8 Mars 2025
Journée internationale des droits de la femme
LA TERRE A TREMBLÉ
Chaque année de ma vie d'adulte, cette journée hautement symbolique a été l'occasion d'éveiller ma conscience, d'éclairer mon ignorance, de réapprendre l'abîme qui sépare le confort d'être une femme et celui d'être un homme. Chaque année, j'ai senti la colère et le désespoir monter et finir en un « Put... de bor... de mer..., quand est-ce que la petite moitié de l'humanité (48%) arrêtera de faire chi...la grande moitié qui l'enfante ? ».
Et chaque année, petit à petit, j'ai repris le cours de ma vie, laissant redescendre la pression, sacrifiant mon énergie guerrière sur l'autel des habitudes, comme on abandonne le deux janvier ses bonnes résolutions du premier. J'ai mis des points de suspension à mes jurons et fait taire la lionne qui avait tout juste commencé à rugir. Ma conscience s'est rendormie, la lumière s'est dissipée et, finalement, je n'ai plus rien vu, tout est « redevenu normal ».
Mais hier, la terre a tremblé.
Hier, quelque chose m'a arrachée à la désinvolture fugitive avec laquelle je considérais habituellement le sujet, et m'a remis brutalement les pieds sur terre.
J'ai senti la terre trembler au son des chants de mes sœurs, place de la Pylaie.

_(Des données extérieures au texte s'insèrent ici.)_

-- ==== Sys2Proof/Machine/System.lean ====
section
/-! DEFINITION. SYSCALL, BREAK and the COP0 instructions (47_system_cop0). No mode is checked: nothing tests KUc (60_exceptions
R320). -/

namespace Sys2Proof
namespace Machine

/-- SYSCALL: code 8 (R270). -/
def execSyscall (s : State) : Result := .next (s.raise .syscall)

/-- BREAK: code 9 (R271). -/
def execBreak (s : State) : Result := .next (s.raise .breakpoint)

/-- MFC0: through the load delay when MFC0_DELAYED (R272). -/
def execMfc0 (rt : Reg) (n : Nat) (s : State) : Result :=
  let v := (s.cop0Read n).1
  let s1 := (s.cop0Read n).2
  .next (if s.params.mfc0Delayed then s1.delayedLoad rt v else s1.writeResult rt v)

/-- MTC0: in force from the next step on (R273). -/
def execMtc0 (rt : Reg) (n : Nat) (s : State) : Result := .next (s.land.cop0Write n (s.x rt))

/-- RFE: pops the SR stack; no jump (R274). -/
def execRfe (s : State) : Result := .next s.returnFromException

end Machine
end Sys2Proof
end

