-- ==== Sys2Proof/Machine/RunLoop.lean ====
section
/-! DEFINITION. What happens between two CPU steps: the device advance, `Present`, and the environment's actions
(70_reset_and_hazards R560, R564). -/

namespace Sys2Proof
namespace Machine

/-- `advance_devices(c)`: the CD-ROM before the timers (70_reset_and_hazards R560). -/
def State.advanceDevices (s : State) (cycles : Nat) : State := (s.cdAdvance cycles).advanceTimers cycles

/-- The step counter of the run loop goes up by one: every call of `step` counts (R560). -/
def State.countStep (s : State) : State := { s with stepCount := s.stepCount + 1 }

/-- The device advance, when the step counter is a multiple of DEV_QUANTUM (R560). -/
def State.advanceWhenDue (s : State) : State :=
  if s.stepCount % s.params.devQuantum = 0 then s.advanceDevices (s.params.devQuantum * Config.cyclesPerStep) else s

/-- `Present` at a frame boundary (R563, 64_gpu R528). -/
def State.presentWhenDue (s : State) : State :=
  if s.stepCount % Config.frameSteps = 0 then s.emit .present else s

/-- The lines that only the environment can request (60_exceptions R310). -/
def externalLine (line : Nat) : Bool := line == 0 || line == 1 || line == 7 || line == 8 || line == 9 || line == 10

/-- One action of the environment (R564). A request needs EXT_IRQ and an external line; it does nothing otherwise (log 10). -/
def State.environmentAction (s : State) (a : EnvAction) : State :=
  match a with
  | .loadDisc source => s.loadDisc source
  | .requestIrq line => if s.params.extIrq && externalLine line then s.requestIrq line else s

/-- The environment's actions at this boundary, the first of the script; the rest of the script stays (log 10, 12). -/
def State.environmentTurn (s : State) : State :=
  match s.inputs with
  | [] => s
  | now :: later => now.foldl State.environmentAction { s with inputs := later }

/-- The boundary after a CPU step: count, advance, present, environment (R560, R564). -/
def State.stepBoundary (s : State) : State := s.countStep.advanceWhenDue.presentWhenDue.environmentTurn

end Machine
end Sys2Proof
end

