/-- Every step keeps register 0 at 0, CAUSE's reserved bits at 0 and its code one of the eight (10_state R21, R42; 60_exceptions
R291). -/
def Obligations.StepKeepsTheCpuInvariant : Prop :=
  ∀ s t : State, Safety.zeroRegister s → Safety.causeReserved s → Safety.causeCode s → step s = .next t →
    Safety.zeroRegister t ∧ Safety.causeReserved t ∧ Safety.causeCode t

/-- Every step keeps RAM, BIOS and VRAM in canonical form, and never writes the BIOS (10_state R47 to R49; 20_memory R96). -/
def Obligations.StepKeepsTheStoresCanonical : Prop :=
  ∀ s t : State, Safety.storesCanonical s → step s = .next t →
    Safety.storesCanonical t ∧ ∀ k, t.biosByte k = s.biosByte k

/-- Every step leaves no DMA channel active, DICR's reserved bits 0 and its master flag equal to its formula (10_state R50; 61_dma
R346, R348, R350). -/
def Obligations.StepKeepsTheDmaInvariant : Prop :=
  ∀ s t : State, Safety.noChannelActive s → Safety.dicrReserved s → Safety.dicrMasterFollows s → step s = .next t →
    Safety.noChannelActive t ∧ Safety.dicrReserved t ∧ Safety.dicrMasterFollows t

/-- Every step keeps the timers' fractions below 1, the CD-ROM's and the GPU's bounds (62_timers R388; 63_cdrom R450, R455; 64_gpu
R529), for parameters the spec allows, and changes no parameter. -/
def Obligations.StepKeepsTheDeviceInvariant : Prop :=
  ∀ s t : State, s.params.wellFormed = true → Safety.timerFractions s → Safety.cdBounds s.cd → Safety.gpuBounds s.gpu →
    step s = .next t →
    t.params = s.params ∧ Safety.timerFractions t ∧ Safety.cdBounds t.cd ∧ Safety.gpuBounds t.gpu

/-- A run stops at the first state where the end that `runEnd` gives has come, or at its cut-off, and at nothing else: no step is a
last one; a run of a number of steps or frames stops at that count, one to an address with `pc` there; a run of `m + k` steps is one of
`m` and then one of `k` (40_cpu_step R174; 70_reset_and_hazards R560, R563). That these three are the ends is the
model's choice (log 25). -/
def Obligations.RunsEndWhereTheParameterSays : Prop :=
  (∀ (s t : State) (k : Nat), run k s = .next t →
    t.params = s.params ∧ s.stepCount ≤ t.stepCount ∧ t.stepCount ≤ s.stepCount + k ∧
      (t.stepCount < s.stepCount + k → t.runEnded = true) ∧
      (∀ n, s.params.runEnd = .steps n → s.stepCount ≤ n → n ≤ s.stepCount + k → t.stepCount = n) ∧
      (∀ n, s.params.runEnd = .frames n → s.stepCount ≤ n * 564480 → n * 564480 ≤ s.stepCount + k →
        t.stepCount = n * 564480) ∧
      (∀ a, s.params.runEnd = .pcReaches a → t.stepCount < s.stepCount + k → t.pc = a)) ∧
  ∀ (s : State) (m k : Nat),
    (s.runEnded = true → run k s = .next s) ∧ run (m + k) s = andThen (run m s) (run k)
end

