/-- Every device operation keeps the CD-ROM's bounds, for parameters the spec allows. -/
theorem kept_cdBounds (p : Params) (hp : p.wellFormed = true) : Kept fun s => s.params = p ∧ cdBounds s.cd := by
  have move {s t : State} (h : s.params = p ∧ cdBounds s.cd) (h1 : t.params = s.params) (h2 : t.cd = s.cd) :
      t.params = p ∧ cdBounds t.cd := ⟨h1.trans h.1, h2 ▸ h.2⟩
  have wf {s : State} (h : s.params = p ∧ cdBounds s.cd) : s.params.wellFormed = true := h.1 ▸ hp
  have write {s : State} (k n : Nat) (v : Word) (h : s.params = p ∧ cdBounds s.cd) :
      (s.ramWrite k n v).params = p ∧ cdBounds (s.ramWrite k n v).cd :=
    move h (by rw [State.ramWrite_eq]) (by rw [State.ramWrite_eq])
  have gpuRead {s : State} (h : s.params = p ∧ cdBounds s.cd) : s.gpuRead.2.params = p ∧ cdBounds s.gpuRead.2.cd :=
    move h (by rw [gpuRead_eq]) (by rw [gpuRead_eq])
  have gpu {s t : State} (h : s.params = p ∧ cdBounds s.cd) (ht : gpuOnly s t) : t.params = p ∧ cdBounds t.cd := by
    unfold gpuOnly at ht; exact move h (by rw [ht]) (by rw [ht])
  have timers {s t : State} (h : s.params = p ∧ cdBounds s.cd) (ht : timersOnly s t) : t.params = p ∧ cdBounds t.cd := by
    unfold timersOnly at ht; exact move h (by rw [ht]) (by rw [ht])
  have popData {s : State} (h : s.params = p ∧ cdBounds s.cd) : s.cdPopData.2.params = p ∧ cdBounds s.cdPopData.2.cd :=
    ⟨by rw [cdPopData_eq]; exact h.1, cdBounds_cdPopData h.2⟩
  constructor
  case same => exact fun h e => move h e.2.2.2.2.2.2.2 e.2.2.2.2.2.1
  case ramWrite => exact write
  case gpuRead => exact gpuRead
  case gp0Write => exact fun h ht => gpu h (gpuOnly_gp0Write ht)
  case gp1Write => exact fun h ht => gpu h (gpuOnly_gp1Write ht)
  case cdRead => exact fun off h => ⟨by rw [cdRead_eq]; exact h.1, cdBounds_cdRead h.2 off⟩
  case cdWrite =>
    exact fun off v h => ⟨(params_of_cdOnly (cdOnly_cdWrite _ off v)).trans h.1, cdBounds_cdWrite (wf h) h.2 off v⟩
  case cdAdvance =>
    exact fun c h => ⟨(params_of_cdOnly (cdOnly_cdAdvance _ c)).trans h.1, cdBounds_cdAdvance h.2 c⟩
  case loadDisc => exact fun source h => ⟨h.1, cdBounds_loadDisc _ source⟩
  case timerWrite => exact fun off v h => timers h (timersOnly_timerWrite _ off v)
  case advanceTimers => exact fun c h => timers h (timersOnly_advanceTimers _ c)
  case dmaWrite =>
    intro s t off v
    refine dmaWrite_keeps (P := fun s => s.params = p ∧ cdBounds s.cd) (fun _ _ h => ?_) fun {s t n} => ?_
    · exact move h rfl rfl
    · exact dmaRun_keeps (P := fun s => s.params = p ∧ cdBounds s.cd) write gpuRead popData
        (fun h ht => gpu h (gpuOnly_gp0Write ht))

/-! ## GPU -/

/-- The bounds of a GPU in Command mode. -/
theorem gpuBounds_command {g : Gpu} (hm : g.gp0Mode = .command) (h1 : g.cmdRemaining ≤ 8)
    (h2 : g.cmdBuf.length + g.cmdRemaining ≤ 9) : gpuBounds g :=
  ⟨h1, h2, fun h => absurd (hm.symm.trans h) (by decide), fun h => absurd (hm.symm.trans h) (by decide)⟩

/-- A complete command runs and leaves the bounds. -/
theorem gpuBounds_gp0Run {s : State} (hm : s.gpu.gp0Mode = .command) (h1 : s.gpu.cmdRemaining = 0)
    (h2 : s.gpu.cmdBuf.length ≤ 9) : gpuBounds s.gp0Run.gpu := by
  have plain {g : Gpu} (e1 : g.gp0Mode = .command) (e2 : g.cmdRemaining = 0) (e3 : g.cmdBuf = s.gpu.cmdBuf) : gpuBounds g :=
    gpuBounds_command e1 (by omega) (by rw [e3, e2]; omega)
  unfold State.gp0Run
  generalize s.gpu.cmdOpcode = op
  split <;> (try exact plain hm h1 rfl)
  · unfold Gpu.startLoad State.setGpu
    dsimp only
    split
    · rename_i hw
      exact ⟨by dsimp only; omega, by dsimp only; omega, fun _ => ⟨hw, h1⟩, by intro h; cases h⟩
    · exact plain rfl h1 rfl
  · unfold Gpu.startRead State.setGpu
    dsimp only
    split
    · rename_i hw
      exact ⟨by dsimp only; omega, by dsimp only; omega, (by intro h; cases h), fun _ => ⟨hw, h1⟩⟩
    · exact plain rfl h1 rfl

/-- One word of an open command leaves the bounds. -/
theorem gpuBounds_gp0Accept {s : State} (hm : s.gpu.gp0Mode = .command) (h0 : 0 < s.gpu.cmdRemaining)
    (h2 : s.gpu.cmdBuf.length + s.gpu.cmdRemaining ≤ 9) (w : Word) : gpuBounds (s.gp0Accept w).gpu := by
  unfold State.gp0Accept
  dsimp only
  split
  · rename_i hz
    exact gpuBounds_gp0Run hm hz (by simp; omega)
  · exact gpuBounds_command hm (by show s.gpu.cmdRemaining - 1 ≤ 8; omega) (by simp; omega)

/-- A command has one to nine words (64_gpu R471). -/
theorem gp0Words_bounds {op : Byte} {n : Nat} (h : gp0Words op = some n) : 0 < n ∧ n ≤ 9 := by
  unfold gp0Words at h
  split at h <;> (try cases h) <;> decide

/-- A pixel of an image load moves the cursor only. -/
theorem gpu_loadPixel (s : State) (h : Half) :
    ∃ t : Transfer, (s.loadPixel h).gpu = { s.gpu with ld := t } ∧ t.words = s.gpu.ld.words := by
  unfold State.loadPixel
  dsimp only
  split
  · exact ⟨_, rfl, by unfold Transfer.advance; split <;> rfl⟩
  · exact ⟨s.gpu.ld, rfl, rfl⟩

theorem gpuBounds_loadWord {s : State} (h : gpuBounds s.gpu) (w : Word) : gpuBounds (s.loadWord w).gpu := by
  obtain ⟨t1, e1, w1⟩ := gpu_loadPixel s (w.extractLsb' 0 16)
  obtain ⟨t2, e2, w2⟩ := gpu_loadPixel (s.loadPixel (w.extractLsb' 0 16)) (w.extractLsb' 16 16)
  unfold State.loadWord
  dsimp only [State.setGpu]
  rw [e2, e1]
  unfold Gpu.countLoadWord
  dsimp only
  obtain ⟨h1, h2, h3, h4⟩ := h
  refine ⟨h1, h2, fun hm => ?_, fun hm => ?_⟩
  · dsimp only at hm ⊢
    split at hm
    · cases hm
    · exact ⟨by omega, (h3 hm).2⟩
  · dsimp only at hm
    split at hm
    · cases hm
    · exact h4 hm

J'ai senti la terre trembler au son des sabots des sardinières bretonnes en grève, durant l'hiver 1924 (un siècle tout juste).
J'ai senti la terre trembler quand Lulu (« Lulu femme nue ») est tombée sous la gifle de son mari.
La terre a tremblé sous mes pieds et m'a « secoué le coco » comme dirait Christina. Depuis, des questions me taraudent :
Me suis-je autorisée toutes les alternatives ?
A côté de quelles opportunités suis-je passée sans les avoir seulement considérées comme possibles ?
Me suis-je autocensurée ?
Qu'ai-je loupé ?
Je pense être une femme libre et avoir vécu selon mes choix mais, est-ce vraiment le cas ?
Je ne peux pas changer le passé mais je peux nourrir, protéger et chérir la lionne en moi. Avec ma petite fille intérieure, ça commence à faire du monde dans ma tête mais quand on aime, on ne se compte pas !
PS: Google est un sacré sexiste !
Merci au chœur de femmes qui nous ont ravies, place de la Pylaie samedi, et à Anne-Sophie de la librairie "A contre courant" (Ile d'Yeu) pour sa lecture à La Fabrique.
"Lulu femme nue" film de 2013 , réalisatrice Solveig Anspach, d'après la BD de Etienne Davodeau.


Les mots qui glissent sur la feuille vierge, dévoilent l'être sensible et profond, forte qui se cache derrière toi, délicate et pudique.